The contrast between Cuba and Chile more than 30 years after Mr. Pinochet's coup is a reminder of a famous essay written by Jeane J. Kirkpatrick, the provocative and energetic scholar and U.S. ambassador to the United Nations who died Thursday. In "Dictatorships and Double Standards," . . . Mrs. Kirkpatrick argued that right-wing dictators such as Mr. Pinochet were ultimately less malign than communist rulers, in part because their regimes were more likely to pave the way for liberal democracies. She, too, was vilified by the left. Yet by now it should be obvious: She was right.

And, we should add, on this one the Post was right, too.
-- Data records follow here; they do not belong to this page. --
/-- A push onto RAM completes with the check of its address made, failing or not (R296). -/
theorem push16_pendingTraps {v : Word} {s t : State} (h : push16 v s = .ok t) :
    t.pendingTraps =
      { s.pendingTraps with stackError := s.pendingTraps.stackError || badStackAddr (s.reg 15).toNat s } := by
  obtain ⟨hosc, haddr, harith, hstack, -⟩ := push16_marks h
  have hstack := hstack (.inr (.inr rfl))
  simp only [List.any_nil, List.any_cons, Bool.or_false] at hstack
  calc t.pendingTraps
    _ = ⟨t.pendingTraps.oscillatorFailure, t.pendingTraps.addressError, t.pendingTraps.stackError,
          t.pendingTraps.arithmeticError⟩ := rfl
    _ = _ := by rw [hosc, haddr, hstack, harith]

/-- Settles O50: the check is a case split on its tests, and a push is the check and a write that it does not stop. -/
theorem stackErrorLaw : Obligations.StackErrorLaw := by
  refine ⟨fun isRead a s => ⟨stackCheck_eq_raise a, fun ho => ?outside, fun hdis => ?disabled, ?rest⟩, fun v s h => ?push,
    fun k s => ⟨_, rfl, rfl⟩⟩
  case outside => rw [stackCheck_stackError, ho, Bool.or_true, Bool.true_or]
  case disabled =>
    rw [stackCheck_stackError, limitTest_disabled hdis, outsideStackSpace_disabled hdis, Bool.or_false]
  case rest =>
    obtain ⟨e, n, h, -⟩ := stackCheck_eq isRead a s
    exact ⟨e, n, h⟩
  case push =>
    obtain ⟨t, ht, hread, h15⟩ := push16_on_ram v h
    exact ⟨t, ht, hread, h15, push16_pendingTraps ht⟩

end Sys2Proof.Machine
end

section
/-! SUPPORT. The multiply words without a destination (O4; 30_encoding.md R103, R113; 70_reset_and_hazards.md R347). -/

namespace Sys2Proof.Laws

/-- The decoder takes the destination first, whatever the rest of a multiply word is. -/
theorem decodeMul_noPair {w : ProgWord} {reg : Reg → MulPair → Mode → Reg → Instr}
    {lit : Option (Reg → MulPair → BitVec 5 → Instr)} (h : mulPairField w = none) : decodeMul w reg lit = none := by
  rw [decodeMul, h]
  rfl

/-- An odd destination number, or 14, is none of a pair (R106, R347). -/
theorem mulPairField_eq_none {w : ProgWord} (h : field w 7 1 = 1 ∨ field w 7 4 = 14) : mulPairField w = none := by
  refine Option.eq_none_iff_forall_not_mem.mpr fun d hd => ?_
  have hd := mulPairField_eq_some_iff.mp hd
  simp only [field] at h hd
  omega

theorem isTwoWord_of_opcode {w : ProgWord} (h2 : field w 16 8 ≠ 0x02) (h4 : field w 16 8 ≠ 0x04) : isTwoWord w = false := by
  rw [Bool.eq_false_iff, ne_eq, isTwoWord_iff]
  tauto

theorem decode_unknownWord {w w2 : ProgWord} (h2 : isTwoWord w = false) (h : decodeFirst w w2 = none) :
    decode w w2 = .error (.unknownWord w) := by
  simp [decode, h2, h]

end Sys2Proof.Laws

namespace Sys2Proof.Machine

/-- A word of no instruction is refused where it is fetched (R113). -/
theorem step_unknownWord {s : State} {w : ProgWord} (hq : quiet s = true) (hw : s.progWord s.pc.toNat = some w)
    (h2 : isTwoWord w = false) (hd : decode w 0 = .error (.unknownWord w)) : step s = .refused (.unknownWord w) := by
  obtain ⟨-, hpc, -, -⟩ := quiet_iff.mp hq
  have hres : decodeRes w 0 = .error (.refuse (.unknownWord w)) := by rw [decodeRes, hd]
  have hf : fetch s = .error (.refuse (.unknownWord w)) := by
    simp only [fetch, hpc, hw, h2, hres, Bool.false_eq_true, if_false]
  rw [step_quiet hq, stepInstruction, hf]
  rfl

/-- Settles O4: all multiplies of the two opcodes need the destination's pair, which the word does not have. -/
theorem mulDestinationRefused : Obligations.MulDestinationRefused := by
  intro w w2 hop hdst
  have hpair := Laws.mulPairField_eq_none hdst
  have h2 : isTwoWord w = false := by
    refine Laws.isTwoWord_of_opcode ?_ ?_ <;> omega
  have hfirst (x : ProgWord) : decodeFirst w x = none := by
    rcases hop with hop | hop
    all_goals
      obtain ⟨h20, h16⟩ := Laws.parts_of_field_16_8 hop
      simp [decodeFirst, decodeB, h20, h16, Laws.decodeMul_noPair hpair]
  exact ⟨Laws.decode_unknownWord h2 (hfirst w2),
    fun s hq hw => step_unknownWord hq hw h2 (Laws.decode_unknownWord h2 (hfirst 0))⟩

end Sys2Proof.Machine
end
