-- ==== Sys2Proof/Tests/Slice0.lean ====
section
/-!
SUPPORT. The model's own tests. Expected values come from the spec: the word tables of spec/30_encoding.md, the examples of
the command rules and the vectors of spec/95_test_vectors.md, named in each comment. The last part holds, for every
statement of Certificates/Slice0/Obligations.lean that has hypotheses, a state and operands that meet them.
-/

namespace Sys2Proof.Tests

open Sys2Proof Sys2Proof.Machine

/-! ## Helpers -/

/-- The next state, if there is one. -/
def stateOf : Host.Outcome State Fault Refusal → Option State
  | .next t => some t
  | .fault _ => none
  | .refused _ => none

/-- `s` with one word offered on a port and that agent's turn next. -/
def offering (p : Port) (w : Word) (s : State) : State := { s with offered := [(p, w)], turns := [.agent p] }

/-- One field of the state after a step of the agent of `p` with the word `w`. -/
def stepped {α : Type} (f : State → α) (p : Port) (w : Word) (s : State) : Option α :=
  (stateOf (step (offering p w s))).map f

/-- A start state of spec/95_test_vectors.md out of SensorOff: rail on, one block of mode 3, NOW = 0x0100. -/
def busy (q : SeqState) : State :=
  { State.reset with fsm := q, railEn := true, blk := [0, 0, 1], now := 0x100 }

/-- A consumer asleep in mode 3. -/
def asleep : State := { State.reset with sleeping := true, mode := 3 }

/-- A block halted by a fault. -/
def halted : State := { State.reset with fault := true, fcause := 2 }

/-! ## Well-formedness (R78): an ill-formed term for each check -/

theorem test_wf_block_zero : Instr.wellFormed Params.reference (.block 0) = false := by decide
theorem test_wf_block_high : Instr.wellFormed Params.reference (.block 4) = false := by decide
theorem test_wf_unblock_zero : Instr.wellFormed Params.reference (.unblock 0) = false := by decide
theorem test_wf_unblock_high : Instr.wellFormed Params.reference (.unblock 15) = false := by decide
theorem test_wf_rdblk_zero : Instr.wellFormed Params.reference (.rdblk 0) = false := by decide
theorem test_wf_rdblk_high : Instr.wellFormed Params.reference (.rdblk 4) = false := by decide
theorem test_wf_levels : Instr.wellFormed Params.reference (.block 1) = true ∧
    Instr.wellFormed Params.reference (.unblock 3) = true ∧ Instr.wellFormed Params.reference (.rdblk 2) = true := by decide
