-- ==== Sys2Proof/Word.lean ====
section
/-! DEFINITION. The two word types of the block (spec 10_state.md R21, 20_memory.md R64). -/

namespace Sys2Proof

/-- A register or a command word: 32 bits, bit 31 the most significant (R10, R21, R80). -/
abbrev Word := BitVec 32

/-- One byte of the payload buffer: bit 7 the first bit on the wire (R10, R62). -/
abbrev Byte := BitVec 8

end Sys2Proof
end

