-- ==== Sys2Proof/Syntax.lean ====
section
/-! DEFINITION. The 13 commands of the opcode map (spec 30_encoding.md R83), with the fields of their formats (R81). -/

namespace Sys2Proof

/-- One command, its operands the fields of its format in the order of the opcode table. Every field is unsigned (R82). -/
inductive Instr where
  /-- NOP (R190). -/
  | nop
  /-- CUR_SET: bit offset and byte index of the cursor (R104). -/
  | curSet (off : BitVec 3) (idx : BitVec 16)
  /-- WRBITS: how many bits of DATA to write (R105). -/
  | wrbits (count : BitVec 7)
  /-- RDBITS: how many bits to read into DATA (R107). -/
  | rdbits (count : BitVec 7)
  /-- PACK: the codec mode request and the number of frames (R140). -/
  | pack (cmr : BitVec 4) (nfr : BitVec 8)
  /-- UNPACK: how many PCM_OUT slots the host provides (R160). -/
  | unpack (outcap : BitVec 8)
  /-- MODEBITS: the mode to look up (R180). -/
  | modebits (mode : BitVec 4)
  /-- B2S: a byte count (R181). -/
  | b2s (n : BitVec 16)
  /-- S2B: a sample count (R182). -/
  | s2b (n : BitVec 16)
  /-- TOCENC: continuation, quality and frame type (R128). -/
  | tocenc (f : BitVec 1) (q : BitVec 1) (ft : BitVec 4)
  /-- TOCDEC: the TOC byte to parse (R129). -/
  | tocdec (byte : BitVec 8)
  /-- CODEC_CREATE (R192). -/
  | codecCreate
  /-- CODEC_DESTROY (R193). -/
  | codecDestroy
  deriving DecidableEq, Repr

end Sys2Proof
end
Great Moments in Public Relations

Turki al-Faisal has stepped down as Saudi ambassador to the United States to "spend more time with his family," according to an embassy spokesman. That hoary cliche, though, is not why we are granting the Saudi potentate THE SCRAPBOOK's coveted "Great Moments in Public Relations" award. No, just days before he got the sack, Turki fired Saudi consultant Nawaf Obaid for a controversial op-ed published in the Washington Post by Obaid. Obaid included the usual disclaimer that the views expressed were his own. But to no avail. Turki offered this priceless explanation for cutting Obaid loose: "We felt that we could add more credibility to his claims as an independent contractor by terminating our consultancy agreement with him."

Some Reporters

Sometimes it's hard to determine a reporter's agenda. Sometimes it's not. For an example of the latter, we turn to a story from the Associated Press. After President Bush consulted with the Joint Chiefs of Staff last week on troop levels in Iraq, the AP's Robert Burns filed a dispatch with the following paragraph. "After a third straight day of soliciting war advice from top military and diplomatic officials, Bush gave no clue as to whether he will include that in his forthcoming plan. Some generals believe it would be too little, too late, in a war that already has claimed more than 2,900 U.S. lives." It is no doubt true "some generals" believe this. It is equally true that "some generals" do not. In fact, a reporter could finish a sentence beginning "some generals believe" with just about anything the reporter wants. Which is the point, of course. And it's one more reason some generals believe the Associated Press is no longer a credible news outlet.